Thinking about a philosophy of life — or Scarlett Johansson’s panties.
Thinking about a philosophy of life — or Scarlett Johansson’s panties.

The other day, someone asked me if I had a philosophy of life. I pondered this very seriously for several moments before answering, “Hey, buddy, just ring up my groceries — I don’t want to miss the beginning of Dancing With the Stars.”

At home later, two thoughts occurred to me: One, that I really had no philosophy of life. And two, that my Famous Amos cookies were nowhere to be found, even though I’d been charged for them. As to which of these irked me more, I’d have to call it a draw.

But it got me thinking: Maybe I should have a philosophy of life, or at least know something about philosophy, or at the very least, go back and demand the cookies that were rightfully mine.

As was my custom, I chose the “at the very least” route and retrieved the cookies. But something was still gnawing at me. After dislodging my dog from my leg, I found myself drawn to the library, which had tons of books on philosophy. The choice was simple, though, as only one of the books had color illustrations and an order blank you could send in to get Philosopher Trading Cards, the rarest of which was a limited edition of Jean-Paul Sartre hand-waxing his Corvette Stingray.

Delving into the book, I learned that the word “philosophy” comes from the Greek philo, meaning love, and sophia, meaning knowledge. Love of knowledge. There was also “philanthropy” — love of man, “Philadelphia,” — city of love, and “Phil Rizzuto” — love of Yankee shortstops.

Because philosophy is defined as a technical study of human thought and knowledge, and is concerned with almost everything in the known universe, its practitioners have found it necessary, not only to come off as annoyingly self-important, but also to break philosophy down into a number of smaller studies or branches.

After having studied the branches, I still haven’t settled upon my own personal philosophy, but I now feel much more qualified to speak pretentiously at social gatherings.
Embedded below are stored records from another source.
/-- One decision of region `r` of an image (R259). (DEDUCED, log entry 51.) -/
def decideRegion (s : State) (asid va r : Nat) : State :=
  match imageOf? s asid va with
  | none => s
  | some m =>
      match m.regions[r]? with
      | none => s
      | some reg =>
          let e := enabledCands s m reg
          if e.isEmpty then s
          else
            let lim := if h : reg.lantern < 32 then (s.lnStarve[reg.lantern]).toNat else 4
            let portsOf (j : Nat) : List Nat := ((reg.cands[j]?).map Cand.ports).getD []
            let offs := ((sortBy (fun a b => decide (a ≤ b)) (e.flatMap portsOf).eraseDups).filterMap (offerAt s m)).foldl
              (fun l x => if l.any fun y => y.1 == x.1 then l else l ++ [x]) []
            let starving := offs.filter fun x => lim ≤ x.2.hist.length
            let first := starving.foldl (fun (b : Option (Nat × Offer)) x =>
              match b with
              | some y => if x.2.hist.getD (lim - 1) 0 < y.2.hist.getD (lim - 1) 0 then some x else b
              | none => some x) none
            let n := reg.cands.length
            let (c, ptr) := match first with
              | some x => (((e.find? fun j => (portsOf j).any fun p => x.2.ports.any fun y => y.2 == p).getD 0), reg.ptr)
              | none =>
                  let c := (((List.range n).map fun k => (reg.ptr + k) % n).find? fun j => e.contains j).getD 0
                  (c, (c + 1) % n)
            let s1 := modImage s asid va fun m => { m with regions := updAt m.regions r fun x => { x with ptr := ptr } }
            let s2 := match reg.cands[c]? with
              | some cand => commitCand s1 m cand
              | none => s1
            offs.foldl (fun s x =>
              match mget? s.offers x.1 with
              | some o =>
                  if o.fired || 15 ≤ o.hist.length then s
                  else { s with offers := mset s.offers x.1 { o with hist := o.hist ++ [s.now] } }
              | none => s) s2

/-- The barrier region of a gang (R279): every strand that has not ended has a live offer. -/
def decideBarrier (s : State) (gid : Nat) : State :=
  let mine := s.offers.filter fun o => o.2.bar && o.2.gid == gid && o.2.live
  let all := s.strands.all fun x => x.2.gid != gid || x.2.act == .ended || mine.any fun o => o.2.key == x.1
  if mine.isEmpty || !all then s else mine.foldl (fun s x => completeOffer s x.1 x.2 0 none) s

/-- LANTERN_DECISION: every region of a lantern decides, in increasing number, then its barrier regions. -/
def execLanternDecision (lantern : Nat) (s : State) : Out :=
  let regs := s.images.flatMap fun m =>
    ((List.range m.regions.length).filter fun r => regionLantern m r == lantern).map fun r => (m.asid, m.va, r)
  let s := regs.foldl (fun s x => decideRegion s x.1 x.2.1 x.2.2) s
  let gids := ((s.offers.filter fun o => o.2.bar && o.2.lantern == lantern).map fun o => o.2.gid).eraseDups
  .next (gids.foldl decideBarrier s)

/-- CLOSED_EMPTY_COMPLETION (R263, R277). -/
def execClosedEmptyCompletion (offer port : Nat) (s : State) : Out :=
  match mget? s.offers offer with
  | some o =>
      match closedPort s o with
      | some (i, p) =>
          if p = port then .next (completeOffer s offer o (BitVec.ofNat 64 (4 + if o.any then 256 * i else 0)) none) else .next s
      | none => .next s
  | none => .next s

/-! ### Offers on their way -/

/-- Sends an offer: it arrives 2h + 2 + 8e cycles after its start (R261). -/
def sendOffer (s : State) (id : Nat) (start : Nat) : State :=
  match mget? s.offers id with
  | some o => s.post (start + oneWay (s.quadOf o.key) (hubOf o.lantern)) 2 (.offerArrival id)
  | none => s

/-- The cycle at which a gang's suspend reaches a lantern, once its controller has sent the suspends (R265). -/
def suspendAt (s : State) (gid lantern : Nat) : Option Nat :=
  (s.gang? gid).bind fun g => g.suspAt.map fun t => t + oneWay (hubOf g.lastCluster) (hubOf lantern)

/-- OFFER_ARRIVAL: live, or LATE when its deadline has passed (R258, R264); suspended where the gang's suspend has come, else by it when it
comes (R265). -/
def execOfferArrival (offer : Nat) (s : State) : Out :=
  match mget? s.offers offer with
  | some o =>
      if o.gone then .next (goneOffer s offer o)
      else if o.fired || o.live then .next s
      else if o.deadline.any fun d => !s.cyc.ult d then .next (completeOffer s offer o 2 none)
      else match suspendAt s o.gid o.lantern with
        | some t =>
            if t ≤ s.now then .next { s with offers := mset s.offers offer { o with susp := true } }
            else .next (postClosed ({ s with offers := mset s.offers offer { o with live := true } }.post t 2 (.suspend o.gid o.lantern)))
        | none => .next (postClosed { s with offers := mset s.offers offer { o with live := true } })
  | none => .next s

/-- DEADLINE_WITHDRAWAL (R264, R265). -/
def execDeadlineWithdrawal (offer : Nat) (s : State) : Out :=
  match mget? s.offers offer with
  | some o =>
      if (o.live || o.susp) && !o.gone && o.deadline.any fun d => !s.cyc.ult d then .next (completeOffer s offer o 2 none)
      else .next s
  | none => .next s

/-- COMPLETION_DELIVERY: data and status registers are written, the strand goes on (R276); into the saved image when it is not
resident (R265). With status 0 it is an acquire (R280). -/
def execCompletionDelivery (offer key : Nat) (st : BitVec 64) (item : Option Item) (s : State) : Out :=
  match mget? s.offers offer with
  | some o =>
      let s := { s with offers := merase s.offers offer }
      match (s.strand? key).bind Strand.sleep? with
      | some (.port id) =>
          if id ≠ offer then .next s
          else
            let s := if o.put then s.deliverS key o.d st
              else
                let s := match item with
                  | some x => if o.vec then s.deliver key (.v o.d (BitVec.allOnes 32) (itemVec x)) else s.deliverS key o.d (itemWord x)
                  | none => s
                s.deliverS key o.c st
            .next (let s := wakeStrand s key s.now
                   if st.toNat % 256 = 0 then s.acquireBy key s.now else s)
      | some (.barrier id) => if id ≠ offer then .next s else .next ((wakeStrand s key s.now).acquireBy key s.now)
      | _ => .next s
  | none => .next s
Here are eleven of the philosophical branches I could nearly understand before developing a splitting headache:

ASSOCIATIONISM: A philosophical theory of the mind which holds that all mental states can be traced to ideas found in the songs, “Along Comes Mary,” and “Windy.”

TABULA RASA: A Latin phrase, meaning “blank slate,” used by Locke to describe the state of the human mind at birth — or the state of a Civil Servant’s mind while on a coffee break.
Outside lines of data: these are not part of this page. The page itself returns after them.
-- ==== Sys2Proof/Machine/Storage.lean ====
section
/-! DEFINITION. The storage queue engines (R354 to R359): reads, the sweep, write-backs, flush, the lightship's evict and drive
administration (R379). The time that a drive takes and whether it fails are free. -/

namespace Sys2Proof.Machine

/-- Gangs parked on a page no longer wait for it (R170). -/
def unpark (s : State) (pte : Nat) : State :=
  s.gangs.foldl (fun s (k, g) =>
    if g.parkPages.contains pte then
      let rest := g.parkPages.filter fun p => p != pte
      let s := s.setGang k { g with parkPages := rest }
      if rest.isEmpty && g.phase == .parked then s.post (s.now + 1) 2 (.parkedReady k) else s
    else s) s

/-- The DMA of a quad's section is under way: parts of its copies go on in the quad of the resume (R188, R343). -/
def beingSaved (s : State) (q : Nat) : Bool := (s.holder q).any fun g => g.phase == .dma

/-- Copies whose parts wait for a page go on: those in quads move, those of swapped-out gangs after their resume (R188, R343). -/
def releasePage (s : State) (pte : Nat) : State :=
  let s := mapCopies s fun c => { c with pages := c.pages.filter fun p => p != pte }
  s.quads.foldl (fun s (q, x) => x.copies.foldl (fun s (t, c) =>
    if c.st == .storage && c.lines.any (lineReady s) && !beingSaved s q then goOn s q t else s) s) s

/-! ### The drives (R357) -/

/-- A command of a root port's drive has completed; the next one that waits is submitted. -/
def endCommand (s : State) (port : Nat) : State :=
  let d := driveOf s port
  match d.fifo with
  | c :: rest => startCommand { s with drives := mset s.drives port { d with out := d.out - 1, fifo := rest } } c
  | [] => { s with drives := mset s.drives port { d with out := d.out - 1 } }

/-! ### Protection information (R357) -/

/-- The guard of type 1 protection information: a CRC of polynomial 0x8BB7. (PRESUMED, log entry 119.) -/
def crcByte (c : BitVec 16) (b : Byte) : BitVec 16 :=
  (List.range 8).foldl (fun c _ => if c.getLsbD 15 then (c <<< 1) ^^^ 0x8BB7 else c <<< 1) (c ^^^ (b.setWidth 16 <<< 8))

def guardOf (bs : List Byte) : BitVec 16 := bs.foldl crcByte 0

/-- An entry's namespace carries protection information. -/
def ePI (e : Word) : Bool := e.getLsbD 10

/-- Guard and reference tag of the block with a key. -/
def blockPi (disk : CMap 8) (block : Nat) : BitVec 48 := guardOf (cgetN disk (4096 * block) 4096) ++ BitVec.ofNat 32 block

/-- The blocks of a page whose first byte has a key. -/
def pageBlocks (k : Nat) : List Nat := (List.range 16).map fun i => k / 4096 + i

/-- The information that a Write generates. -/
def writePi (s : State) (e : Word) (k : Nat) : State :=
  if ePI e then { s with diskPi := (pageBlocks k).foldl (fun m b => mset m b (blockPi s.disk b)) s.diskPi } else s

/-- The check of a Read; what another writer left with a block is free. (DESIGN CHOICE, log entry 17.) -/
def checkPi (s : State) (e : Word) (k : Nat) : Bool :=
  !ePI e || (pageBlocks k).all fun b =>
    match mget? s.diskPi b with
    | some p => p == blockPi s.disk b
    | none => Config.freeBool (s.free * 2 ^ 64 + b)

/-- STORAGE_READ_SEND: the Read goes to the drive. -/
def execStorageReadSend (pte : Nat) (s : State) : Out :=
  match pageOf? s pte with
  | some p =>
      if p.st == .reading && p.frame.isSome && !p.sent then
        .next (issueCommand (modPage s pte fun p => { p with sent := true }) (.read pte))
      else .next s
  | none => .next s

/-- The entry of a page that came in: FRAME, A and RES set, D as it stands (R355). -/
def entryIn (e : Word) (f : Nat) : Word :=
  setField e 39 16 (f / 65536) ||| 0x900

/-- Copies that wait on a page fault (R355). -/
def faultWaiters (s : State) (pte : Nat) : State :=
  let s := s.quads.foldl (fun s (q, x) => x.copies.foldl (fun s (t, c) =>
    if !c.st.settled && c.pages.contains pte then faultCopy s q t c c.lines else s) s) s
  recheckInvals { s with gangs := s.gangs.map fun (k, g) => (k, { g with image := g.image.map fun x =>
      { x with copies := x.copies.map fun (t, c) =>
          (t, if !c.st.settled && c.pages.contains pte then { c with st := .faulted, done := s.now, lines := [], pages := [] } else c) } }) }

/-- ERR, saturating at 65,535 (R354). -/
def driveError (s : State) : State := { s with spErr := min (s.spErr + 1) 65535 }

/-- Window puts and RMAs that wait for a page have failed with it. -/
def failWaiters (s : State) (pte : Nat) : State :=
  { s with
    awayPuts := s.awayPuts.map fun a => if a.res.any fun r => r.2.tgt.pte? == some pte then { a with failed := true } else a
    rmaPending := s.rmaPending.map fun a => if a.res.any fun r => r.2.tgt.pte? == some pte then { a with failed := true } else a }

/-- A Read has failed for good: the frame returns, the copies that wait fault. -/
def readFailed (s : State) (pte f : Nat) : State :=
  let s := failWaiters s pte
  let s := setHbmWord s pte (setField (hbmWord s pte) 9 9 0)
  let s := driveError { s with pages := s.pages.filter fun o => o.pte != pte }
  kickSweep (unpark (faultWaiters (returnFrame s f) pte) pte)

/-- A page has come into its frame. (DESIGN CHOICE, log entry 18.) -/
def readDone (s : State) (p : Page) (f : Nat) : State :=
  let e := hbmWord s p.pte
  let k := diskKey e (hbmWord s (p.pte + 8))
  let shared := s.pool.contains f || s.pages.any fun o => o.pte != p.pte && o.frame == some f
  let hbm := if shared then csetN s.hbm f ((List.range pageBytes).map fun i => Config.freeByte (s.free + i))
             else cpaste (cclear s.hbm f (f + pageBytes)) f (cslice s.disk k (k + pageBytes))
  let s := setHbmWord { s with hbm := hbm, hbmBad := goodLines s.hbmBad f pageBytes, free := s.free + pageBytes } p.pte (entryIn e f)
  let s := { s with pages := (s.pages.filter fun o => o.pte != p.pte) ++ [{ p with st := .resident }] }
  kickSweep (unpark (releasePage s p.pte) p.pte)

/-- STORAGE_READ_COMPLETE: good status; the protection information is checked. -/
def execStorageReadComplete (pte : Nat) (s : State) : Out :=
  match pageOf? s pte with
  | some p =>
      match p.st, p.frame with
      | .reading, some f =>
          let e := hbmWord s pte
          let ok := checkPi s e (diskKey e (hbmWord s (pte + 8)))
          let s := (endCommand s (eDRIVE e)).tick1
          .next (if ok then readDone s p f else readFailed s pte f)
      | _, _ => .next s
  | none => .next s

/-- STORAGE_READ_FAIL: the second failure of a Read, or of its PI check. -/
def execStorageReadFail (pte : Nat) (s : State) : Out :=
  match pageOf? s pte with
  | some p =>
      match p.st, p.frame with
      | .reading, some f => .next (readFailed (endCommand s (eDRIVE (hbmWord s pte))) pte f)
      | _, _ => .next s
  | none => .next s

/-! ### Write-back and eviction (R355, R356) -/

/-- The lightship's evicts have one page less to wait for; those without any are complete (R379). -/
def evictDone (s : State) (pte : Nat) : State :=
  let es := s.evicts.map fun e => { e with left := e.left.filter fun p => p != pte }
  { s with evicts := es.filter fun e => !e.left.isEmpty
           reports := s.reports ++ (es.filter fun e => e.left.isEmpty).map fun _ => [0] }

/-- The lightship's evicts that wait for a page report its failed write-back and end (R379). -/
def evictFailed (s : State) (pte : Nat) : State :=
  { s with evicts := s.evicts.filter fun e => !e.left.contains pte
           reports := s.reports ++ (s.evicts.filter fun e => e.left.contains pte).map fun _ => [1] }

/-- A clean page leaves: RES goes to 0, its translations with it, and its frame returns. -/
def evictPage (s : State) (p : Page) : State :=
  let s := setHbmWord s p.pte (setField (hbmWord s p.pte) 11 11 0)
  let s := evictDone (dropCovered { s with pages := s.pages.filter fun o => o.pte != p.pte } (.page p.asid p.va)) p.pte
  match p.frame with
  | some f => returnFrame s f
  | none => s

/-- The lightship's evict treats a page: not while it is pinned, written back while it is dirty (R379).
(DESIGN CHOICE, log entry 21.) -/
def evictMarked (s : State) (p : Page) : State :=
  if p.st != .resident || pinned s p.pte then s
  else if eD (hbmWord s p.pte) then startWriteback s p.pte
  else evictPage s p

/-- The hand treats the next resident page of the ring and moves on. -/
def sweepHand (s : State) : State :=
  match s.pages.find? fun p => p.st != .reading with
  | none => s
  | some p =>
      let e := hbmWord s p.pte
      let s := { s with pages := (s.pages.filter fun o => o.pte != p.pte) ++ [p] }
      if p.st == .writeback then s
      else if eA e || pinned s p.pte then setHbmWord s p.pte (setField e 8 8 0)
      else if eD e then startWriteback s p.pte
      else evictPage s p

/-- SWEEP_STEP. -/
def execSweepStep (s : State) : Out :=
  let s := { s with sweepAt := 0 }
  let s := (s.pages.filter fun p => p.evict).foldl evictMarked s
  .next (kickSweep (if sweepOn s then sweepHand s else s))

/-- What reached the drive: bytes written during the write-back are old or new by a free choice (R355). (DEDUCED, log entry 20.) -/
def mixSlices (free : Nat) (old new : CMap 8) : CMap 8 :=
  ((old.map fun c => c.1) ++ new.map fun c => c.1).foldl (fun m k =>
    cset m k (if Config.freeBool (free + k) then cget old k else cget new k)) []

/-- A write-back that a Flush waits for has ended (R357). -/
def flushStep (s : State) (pte : Nat) : State :=
  if s.flushing.contains pte then
    let s := { s with flushing := s.flushing.erase pte }
    let s := if s.flushing.contains pte && eD (hbmWord s pte) then startWriteback s pte
             else { s with flushing := s.flushing.filter fun p => p != pte }
    if s.flushing.isEmpty then askFlush s else s
  else s

/-- A failed write-back leaves the Flush's list: its page stays dirty (R355, R357). -/
def flushFail (s : State) (pte : Nat) : State :=
  if s.flushing.contains pte then
    let s := { s with flushing := s.flushing.filter fun p => p != pte }
    if s.flushing.isEmpty then askFlush s else s
  else s

/-- WRITEBACK_COMPLETE. -/
def execWritebackComplete (pte : Nat) (s : State) : Out :=
  match pageOf? s pte with
  | some p =>
      match p.st, p.frame with
      | .writeback, some f =>
          let e := hbmWord s pte
          let k := diskKey e (hbmWord s (pte + 8))
          let bytes := mixSlices s.free p.wbOld (cslice s.hbm f (f + pageBytes))
          let s := { s with disk := cpaste (cclear s.disk k (k + pageBytes)) k bytes, free := s.free + pageBytes }
          let s := endCommand (writePi s e k) (eDRIVE e)
          .next (kickSweep (flushStep (modPage s pte fun p => { p with st := .resident, wbOld := [] }) pte))
      | _, _ => .next s
  | none => .next s

/-- WRITEBACK_FAIL: the second failure of a Write. -/
def execWritebackFail (pte : Nat) (s : State) : Out :=
  match pageOf? s pte with
  | some p =>
      if p.st == .writeback then
        let s := driveError (setHbmWord (if p.sent then endCommand s (eDRIVE (hbmWord s pte)) else s) pte (setField (hbmWord s pte) 9 9 1))
        let s := modPage (evictFailed s pte) pte fun p => { p with st := .resident, sent := true, evict := false, wbOld := [] }
        .next (flushFail s pte)
      else .next s
  | none => .next s

/-- A drive's Flush has ended: what the drive held when it was submitted is durable, or it has failed twice, a drive error (R355, R357,
R358). -/
def flushDone (s : State) (port : Nat) (x : DriveFlush) : State :=
  let d := driveOf s port
  let s := endCommand { s with drives := mset s.drives port { d with flushed := d.flushed.erase x } } port
  if x.good then { s with durable := cpaste (cclear s.durable (driveLo port) (driveLo (port + 1))) (driveLo port) x.held }
  else driveError s

/-- The Flushes that the drives have answered by now. -/
def flushAnswers (s : State) : List (Nat × DriveFlush) :=
  s.drives.flatMap fun d => (d.2.flushed.filter fun x => decide (x.due ≤ s.now)).map fun x => (d.1, x)

/-- NVME_FLUSH: drives have answered, and a Flush that is asked for goes to every drive that the engine serves. No copy can tell (R357,
R358). (DESIGN CHOICE, log entry 17.) -/
def execNvmeFlush (s : State) : Out :=
  let s := (flushAnswers s).foldl (fun s p => flushDone s p.1 p.2) s
  .next (if s.flushAsks = 0 then s
    else (s.drives.filter fun d => driveOk s d.1).foldl (fun s d => issueCommand s (.flush d.1)) { s with flushAsks := s.flushAsks - 1 })

/-- SPPUSH (R354). -/
def execSppush (pa : Word) (s : State) : Out := .next (pushFrame s pa.toNat)

/-- SPCMD_FLUSH. -/
def execSpcmdFlush (val : Word) (s : State) : Out := .next (if val.getLsbD 0 then flushPages s else s)

/-- Entries of a table that are not invalid: (index, low word). -/
def tableEntries (s : State) (t : Nat) : List (Nat × Word) :=
  (s.hbm.filter fun c => t ≤ c.1 && c.1 < t + 65536 && (c.1 - t) % 16 == 0 && c.2.toNat % 16 != 0).map fun c =>
    ((c.1 - t) / 16, hbmWord s c.1)

/-- Resident storage entries below a level-1 table whose page lies in a range: (address, entry's place). -/
def storageLeaves (s : State) (root lo hi : Nat) : List (Nat × Nat) :=
  (tableEntries s root).flatMap fun (i, e) =>
    if eTYPE e != 1 then [] else (tableEntries s (eFRAME e)).flatMap fun (j, e') =>
      if eTYPE e' != 1 then [] else (tableEntries s (eFRAME e')).filterMap fun (k, e'') =>
        let va := i * 2 ^ 40 + j * 2 ^ 28 + k * 65536
        if eTYPE e'' == 4 && eRES e'' && lo < va + 65536 && va < hi then some (va, eFRAME e' + 16 * k) else none

/-- STORAGE_EVICT (R379): the resident pages of the range are marked, and treated by the engine from now on; with none it is complete.
(DESIGN CHOICE, log entry 155.) -/
def execStorageEvict (root lo hi : Nat) (s : State) : Out :=
  let asid := ((List.range 256).find? fun a => eFRAME (cget s.astab a) == root).getD 0
  let leaves := storageLeaves s root lo hi
  let s := leaves.foldl (fun s (va, pte) =>
    modPage (notePage s asid va pte (hbmWord s pte)) pte fun p => { p with evict := true }) s
  .next (if leaves.isEmpty then { s with reports := s.reports ++ [[0]] }
    else kickSweep { s with evicts := s.evicts ++ [⟨root, lo, hi, leaves.map fun l => l.2⟩] })

/-- NVME_ADMIN (R357, R379): a drive whose initialisation fails leaves its port unused. -/
def execNvmeAdmin (op : NvmeOp) (s : State) : Out :=
  let set (port : Nat) (f : Drive → Drive) : Out := .next { s with drives := mset s.drives port (f (driveOf s port)) }
  match op with
  | .init port ok => set port fun d => { d with ok := ok }
  | .createQueues port => set port fun d => { d with queues := true }
  | .deleteQueues port => set port fun d => { d with queues := false }

end Sys2Proof.Machine
end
CYRENAICS: The belief that the good life is one that maximizes pleasure derived from satisfying one’s bodily desires. Also known as Hugh Hefnerism.
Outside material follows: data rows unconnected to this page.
-- ==== Sys2Proof/Machine/Dispatch.lean ====
section
/-! DEFINITION. The dispatch of an instruction, or of a step of the device, to its meaning. -/

namespace Sys2Proof.Machine
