-- ==== Sys2Proof/Certificates/Slice0/Obligations.lean ====
section
/-! DEFINITION. The statements about the device, for the provers. -/

open Sys2Proof Sys2Proof.Machine

/-! ### Encoding -/

/-- Words written out bit by bit from the field layout (R63), the worked examples of the encoding notes among them, decode to the
instructions they stand for; so do words whose one wrong bit makes them ILLEGAL (R60, R64, R67, R69). -/
def Obligations.DecodesSpecWords : Prop :=
  decode 0x0000000100000000000000000071800A = some (.sub ⟨0, false⟩ 6 7 (.imm64 0x100000000)) ∧
  decode 0x00000000000000010000000000412805 = some (.add ⟨2, true⟩ 4 4 (.imm32 1)) ∧
  decode 0x00000000FFFFFFF80000000000618005 = some (.add ⟨0, false⟩ 6 6 (.imm32 0xFFFFFFF8)) ∧
  decode 0xA4 = some (.exit ⟨0, false⟩) ∧
  decode 0x0FC001432421020C = some (.vfma ⟨0, false⟩ .f32 .no .rne false 4 ⟨2, .none⟩ (.reg ⟨9, .bcast 31⟩) 3) ∧
  decode 0x0C210180 = some (.put ⟨0, false⟩ 4 2 (.s 3)) ∧
  decode 0x0000000000000005000000000800430D = some (.mma ⟨0, false⟩ false 1 0 2 (some 5)) ∧
  decode 0x00000000000000403000014300614381 = some (.red ⟨0, false⟩ .add .f32 .loc 5 6 (.imm 64) (.gang 3)) ∧
  decode 0x024000A24D40 = some (.sendn ⟨3, false⟩ .e (.v 9 10)) ∧
  decode 0x0000000000000001000000000C412805 = none ∧
  decode 0x00000000000000010210000000412805 = none ∧
  decode 0x00000000000000010000000000412005 = none ∧
  decode 0x00000000000000010000000000412807 = none

/-- Decoding the encoding of any well-formed instruction gives that instruction back, with every operand at every value. -/
def Obligations.EncodeDecodeRoundTrip : Prop :=
  ∀ (i : Instr) (w : BitVec 128), i.wf = true → encode i = some w → decode w = some i

/-- A window that decodes starts with the encoding of the instruction read: its bits agree with the encoding over the instruction's
length, and the instruction is well formed. Two instructions never share a word. -/
def Obligations.DecodeReadsOneInstruction : Prop :=
  ∀ (w : BitVec 128) (i : Instr), decode w = some i →
    i.wf = true ∧ ∃ e, encode i = some e ∧ w.toNat % 2 ^ (8 * i.len) = e.toNat % 2 ^ (8 * i.len)

/-- Every opcode the map of R72 leaves unassigned decodes to nothing, whatever the other bits. The guard code 0b1000 decodes to
nothing in every instruction (R67). -/
def Obligations.ReservedEncodingsAreIllegal : Prop :=
  (∀ w : BitVec 128,
    let op := (w.extractLsb' 2 8).toNat
    (0x32 ≤ op ∧ op < 0x40 ∨ 0x57 ≤ op ∧ op < 0x60 ∨ 0x70 ≤ op ∧ op < 0x80 ∨ 0xA5 ≤ op ∧ op < 0xC0 ∨
      0xD2 ≤ op ∧ op < 0xE0 ∨ 0xE6 ≤ op) → decode w = none) ∧
  (∀ w : BitVec 128, (w.extractLsb' 10 4).toNat = 8 → decode w = none)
ONTOLOGY: A branch of metaphysics that studies the nature of existence or reality — at least until the members of the branch can find an actual paying job.

EPICUREANISM: The philosophy that pleasure and happiness should be man’s supreme goals, unless the man is named Richard Lewis or Woody Allen.

PANTHEISM: The belief that God and the universe are identical. As opposed to Pantyism, which postulates that God and Scarlett Johansson’s panties are identical.

ESCHATOLOGY: The study of “final things,” such as death, resurrection, immortality, and an adult’s first visit to Chuck E. Cheese.

ELEATICS: A school which denies the reality of what is known to the senses, holding that the ultimate reality is an undifferentiated and unchanging “being.” This school apparently did way too much Lebanese hash in the Sixties.

META-ETHICS: A branch of philosophy that analyzes ethics. It is concerned with such issues as, How are moral decisions justified?, What is the foundation of any ethical view?, and How is it possible that Snookie became a star?

MYSTICISM: Any philosophy whose roots are in mystical experiences, intuitions, direct experiences of the divine, or an attempt to make sense of George W. Bush’s election to a second term as President.

ASCETICISM: The view that attention to the body’s needs is evil, an obstacle to moral and spiritual development — though, oddly enough, co-ed hot-tub parties are allowed.